Oh, boy. It’s “that” time of year again. The kids are asked “what do you want for Christmas?” (or Hanukkah or whatever you may celebrate…even a birthday! Doesn’t matter, really.) This is the big question our kids get asked each year.
Well, in this world of pretty cool technology, instead of an “album” by their favorite rock star, they are asking for some Apple device or another in which to download their favorite songs from iTunes. Just a TAD more expensive than the $10 albums we used to find under the tree. (Okay, I admit, I love this stuff, too…)
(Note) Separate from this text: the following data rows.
-- ==== Sys2Proof/Machine/Registers.lean ====
section
/-! DEFINITION. Machine/Registers.lean: the register map of the management endpoint's BAR0 (R448): the offset of every
register the manual lists, its access code (R9), the bits a write may change (R13), its reset value and its
commit group (R454). -/

namespace Sys2Proof.Machine

/-- The access codes of R9. -/
inductive Access where
  | ro | rw | rws | rw1c | wo | lock
deriving DecidableEq, Repr

/-- One row of a register table: the registers at base + s1 × i + s2 × j for i below n1 and j below n2. -/
structure RegRow where
  base : Nat
  s1 : Nat
  n1 : Nat
  s2 : Nat
  n2 : Nat
  access : Access
  mask : Word
  reset : Word
  group : Option Nat
deriving DecidableEq, Repr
What if, during this crazy, busy season, you and your significant young person take some time together to “bond” over hot chocolate, lunch, a drive in the car, or on a wintry walk in the woods…whatever your child prefers. I have found that one of the best places to get kids (and husbands, for that matter) to open up is on a quiet walk in the woods. There’s something about physical activity that brings out the closeness in people. (I am sure I read somewhere that this has been scientifically proven, but there is no way I could ever find that study…) Now, not everyone has a forest preserve in their backyard, but maybe there is a park nearby, or just the sidewalk in your neighborhood. If that is not an option, a cup of cocoa at the kitchen table, with your undivided attention, works quite well.
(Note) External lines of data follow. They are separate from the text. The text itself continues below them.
-- ==== Sys2Proof/Machine/Operands.lean ====
section
/-! DEFINITION. Machine/Operands.lean: every form of address the manual gives: HDM decoding (R96), effective ranges
(R98), the address map with its hash and reverse (R130, R131), stripes, octants (R134), sets and quadrants (R129), the
sharing windows (R229) and label windows (R123). -/

namespace Sys2Proof.Machine

/-- Where a line lies: channel, bank, row and column. -/
structure Place where
  ch : Nat
  bank : Nat
  row : Nat
  col : Nat
deriving DecidableEq, Repr

/-- The hash pieces of a raw row folded into a bank number (R131). -/
def bankHash (x r : Nat) : Nat := x ^^^ (r % 32) ^^^ ((r / 32) % 32) ^^^ ((r / 1024) % 32)

/-- The address map of R131 for set width 2^n, from a DPA. -/
def placeOf (n dpa : Nat) : Place :=
  let col := ((dpa >>> 6) % 4) + 4 * ((dpa >>> (8 + n)) % 4)
  let cis := (dpa >>> 8) % 2 ^ n
  let b := (dpa >>> (10 + n)) % 32
  let r := (dpa >>> (15 + n)) % 65536
  let set := dpa >>> (31 + n)
  { ch := set * 2 ^ n + cis, bank := bankHash b r, row := r ^^^ (r >>> 8), col := col }

/-- The reverse map of R131: the DPA of a line's place. -/
def dpaOf (n : Nat) (p : Place) : Nat :=
  let r := p.row ^^^ (p.row >>> 8)
  let b := bankHash p.bank r
  (p.ch >>> n) * 2 ^ (31 + n) + r * 2 ^ (15 + n) + b * 2 ^ (10 + n) + (p.col / 4) * 2 ^ (8 + n)
    + (p.ch % 2 ^ n) * 256 + (p.col % 4) * 64

/-- The place of a line (DPA / 64) under the width in force. -/
def Base.place (b : Base) (line : Nat) : Place := placeOf b.lay.n (64 * line)

/-- The line at a place. -/
def Base.lineAt (b : Base) (p : Place) : Nat := dpaOf b.lay.n p / 64

/-- Stripe of a line: DPA[36:16] (R132). -/
def stripeOf (line : Nat) : Nat := line / 1024
/-- 256 MiB block of a line: DPA[36:28] (R101). -/
def blockOf (line : Nat) : Nat := line / 4194304
/-- Octant of a line: DPA[36:28+n] (R134). -/
def Base.octantOf (b : Base) (line : Nat) : Nat := line >>> (22 + b.lay.n)
/-- How many octants there are (R129). -/
def Base.octants (b : Base) : Nat := 2 ^ (9 - b.lay.n)
/-- How many sets there are (R129). -/
def Base.sets (b : Base) : Nat := 2 ^ (6 - b.lay.n)
/-- The set of a channel. -/
def Base.setOf (b : Base) (ch : Nat) : Nat := ch >>> b.lay.n
/-- The set of an octant: 8 octants a set. -/
def setOfOctant (k : Nat) : Nat := k / 8
/-- The channels of a set. -/
def Base.chansOfSet (b : Base) (s : Nat) : List Nat := (List.range (2 ^ b.lay.n)).map (· + s * 2 ^ b.lay.n)
/-- The die of a channel (R131). -/
def dieOf (ch : Nat) : Nat := ch / 4
/-- The quadrant of a channel, which is its row bus (R131). -/
def quadOf (ch : Nat) : Nat := ch % 4
/-- The set of a die. -/
def Base.setOfDie (b : Base) (d : Nat) : Nat := b.setOf (4 * d)
/-- The 256 MiB blocks of an octant. -/
def Base.blocksOfOctant (b : Base) (k : Nat) : List Nat :=
  let per := 2 ^ b.lay.n
  (List.range per).map (· + k * per)

/-! ### Effective ranges -/

/-- Registers base and limit at `o` and `o + 4` name a valid range that holds the block (R98, R125). -/
def Base.rangeHolds (b : Base) (o blk : Nat) : Bool :=
  let lo := b.reg o
  tb lo 31 && decide (fld lo 8 0 ≤ blk) && decide (blk ≤ b.rf (o + 4) 8 0)

/-- The block lies inside a firewall bound of the host (R98). -/
def Base.inBounds (b : Base) (h blk : Nat) : Bool := (List.range 4).any fun k => b.rangeHolds (Reg.FW_BOUND_BASE h k) blk

/-- The block lies in a static allocation of the host. -/
def Base.inAlloc (b : Base) (h blk : Nat) : Bool := (List.range 8).any fun k => b.rangeHolds (Reg.ALLOC_BASE h k) blk

/-- The block lies in an extent of the host that is in force: accepted, applied at a boundary and not yet left
(R102, R103). -/
def Base.inExtent (b : Base) (h blk : Nat) : Bool :=
  b.hosts.extents.any fun e => e.host.toNat == h && decide (e.base ≤ blk) && decide (blk ≤ e.limit)
    && (e.stage == .inForce || e.stage == .releasing)

/-- The block is held after it left another host, and this host did not have it then (R100). -/
def Base.heldForOther (b : Base) (h blk : Nat) : Bool :=
  b.hosts.held.any fun r => r.host.toNat != h && !r.others.getLsbD h && decide (r.base ≤ blk) && decide (blk ≤ r.limit)

/-- The block lies in the host's effective ranges (R98); one that is held for another host is not received yet (R100). -/
def Base.inEff (b : Base) (h blk : Nat) : Bool := (b.inAlloc h blk || b.inExtent h blk) && b.inBounds h blk && !b.heldForOther h blk

/-- The blocks of the host's effective ranges. -/
def Base.effBlocks (b : Base) (h : Nat) : List Nat := (List.range 512).filter fun k => b.inEff h k

/-- Some line of the DPA range [lo, hi] in blocks lies in the host's effective ranges. -/
def Base.effMeets (b : Base) (h : Nat) (blocks : List Nat) : Bool := blocks.any fun k => b.inEff h k

/-- Bytes lo to hi lie wholly inside the host's effective ranges. -/
def Base.effHolds (b : Base) (h lo hi : Nat) : Bool :=
  (List.range (hi / 268435456 - lo / 268435456 + 1)).all fun i =>
    decide (lo / 268435456 + i < 512) && b.inEff h (lo / 268435456 + i)

/-- HOST_BIND.BOUND of the host, the port block it is bound to, and the boot-written mask allows that port (R94). -/
def Base.boundTo (b : Base) (h p : Nat) : Bool :=
  tb (b.reg (Reg.HOST_BIND h)) 0 && b.rf (Reg.HOST_BIND h) 4 1 == p && tb (b.reg (Reg.HOST_PORT_MASK h)) p

def Base.bound (b : Base) (h : Nat) : Bool := tb (b.reg (Reg.HOST_BIND h)) 0

/-- The port block a bound host is reached on. -/
def Base.portOf (b : Base) (h : Nat) : Nat := b.rf (Reg.HOST_BIND h) 4 1

/-- The logical devices bound to a port block. -/
def Base.hostsOn (b : Base) (p : Nat) : List Nat := (List.range 16).filter fun h => b.boundTo h p

/-- The port carries a logical device: bound to it, and in SLD mode the one that PORT_LD_MODE names (R93, R94). -/
def Base.carriesLd (b : Base) (h p : Nat) : Bool :=
  b.boundTo h p && (tb (b.reg (Reg.PORT_LD_MODE p)) 0 || b.rf (Reg.PORT_LD_MODE p) 4 1 == h)

/-- The logical devices a port carries (R93). -/
def Base.ldsOn (b : Base) (p : Nat) : List Nat := (List.range 16).filter fun h => b.carriesLd h p

/-- The host's logical device is reached on the port its HOST_BIND names (R93, R94). -/
def Base.carried (b : Base) (h : Nat) : Bool := b.carriesLd h (b.portOf h)

/-- The address of a message of a port as a whole, and of one lane (R84, R127). -/
def portAddr (k : Nat) : Nat := k / 2 * 16 + 15
def laneAddr (l : Nat) : Nat := l / 8 * 16 + l % 8

/-- The logical device a message of the port names: its LD-ID in MLD mode, SLD_LD in SLD mode (R93). -/
def Base.ldOf (b : Base) (p ldId : Nat) : Nat :=
  let m := b.reg (Reg.PORT_LD_MODE p)
  if tb m 0 then ldId else fld m 4 1

/-- HDM decoding of one decoder (R96): the DPA, when the HPA lies inside it and its granule is this part's. -/
def Decoder.hit (d : Decoder) (hpa : Nat) : Option Nat :=
  if d.committed ∧ d.base ≤ hpa ∧ hpa < d.base + d.size then
    let g := (hpa - d.base) / d.gran
    if g % d.ways = d.pos then some (d.dpaBase + g / d.ways * d.gran + (hpa - d.base) % d.gran) else none
  else none

/-- The DPA of an HPA, or a decode miss (R96). -/
def Base.hdm (b : Base) (h hpa : Nat) : Option Nat := (b.ld h).decoders.findSome? fun d => d.hit hpa

/-! ### Windows -/

/-- The sharing window that holds a block, with its members (R229). -/
def Base.windowOf (b : Base) (blk : Nat) : Option Nat := (List.range 32).find? fun k => b.rangeHolds (Reg.SW_BASE k) blk

/-- Member mask of a sharing window. -/
def Base.membersOf (b : Base) (k : Nat) : BitVec 16 := BitVec.ofNat 16 (b.rf (Reg.SW_MEMBERS k) 15 0)

/-- The host is a member of the window that holds the block: the block is HDM-DB for it. -/
def Base.hdmDb (b : Base) (blk : Nat) : Bool := (b.windowOf blk).isSome

/-- Label and deadline (16 ns units) that the host's windows give a DPA, else its default label (R123). -/
def Base.windowLabel (b : Base) (h dpa : Nat) : Label × Nat :=
  let page := dpa / 4096
  match (List.range 64).find? fun w =>
      let lo := b.reg (Reg.WIN_BASE h w)
      tb lo 31 && decide (fld lo 24 0 ≤ page) && decide (page ≤ b.rf (Reg.WIN_LIMIT h w) 24 0) with
  | some w => (BitVec.ofNat 16 (b.rf (Reg.WIN_LABEL h w) 15 0), b.rf (Reg.WIN_LABEL h w) 27 16)
  | none => (BitVec.ofNat 16 (b.rf (Reg.HOST_DEFAULT_LABEL h) 15 0), 0)

/-- The default label of a host. -/
def Base.defaultLabel (b : Base) (h : Nat) : Label := BitVec.ofNat 16 (b.rf (Reg.HOST_DEFAULT_LABEL h) 15 0)

/-! ### Mover rings (R266) -/

/-- Bytes of a ring of the queue. -/
def Base.ringBytes (b : Base) (q : Nat) : Nat := 64 * 2 ^ b.rf (Reg.MQ_CFG q) 3 0

end Sys2Proof.Machine
end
You can use this time to talk about the upcoming new year. What are their plans, hopes, dreams, thoughts, about the upcoming year. If your child is in high school, you can approach the subject of college. Do they want to go? Where? What are their academic interests? You may have dreams of them becoming a doctor, but they see art school in their future…This is not the time to tell them YOUR thoughts, this is the time to LISTEN to THEIRS. Heaven knows we let them know EXACTLY what we are thinking much of the time! (Your room is a mess! You didn’t clear your plate! You didn’t walk the dog!) Remember, this is their life journey to walk. We are merely here to give birth, feed, house, and pay for all the stuff they need to become decent adults in this world. And to be supportive of them.
So, why am I encouraging this? And I didn’t even mention SEX! Talking about sex with your child/grandchild/niece/nephew can be very difficult. By building a respectful relationship you are able to build trust with your child. And once you have trust, it will be easier for a deeper and more personal conversation to take place at a later time.
(Disclaimer: You may see the “rolling of the eyeballs” on occasion during these peaceful, meaningful conversations. Don’t take it personally. It merely means you are the smartest adult in the world, the young person just doesn’t realize it yet. When they are college age they usually realize that you aren’t as dumb as they thought. But of course by then, you realize that your kid does indeed know more than you in many, many aspects, like technology, science, and math. Don’t let it get you down. Remember that once-upon-a-time, you knew how to add double-digits before they did.)
Take advantage of this magical holiday season. Take a walk and see some Christmas lights, stomp through the snow, walk on the beach (if you live somewhere warm, you lucky duck!)…and just enjoy the moment.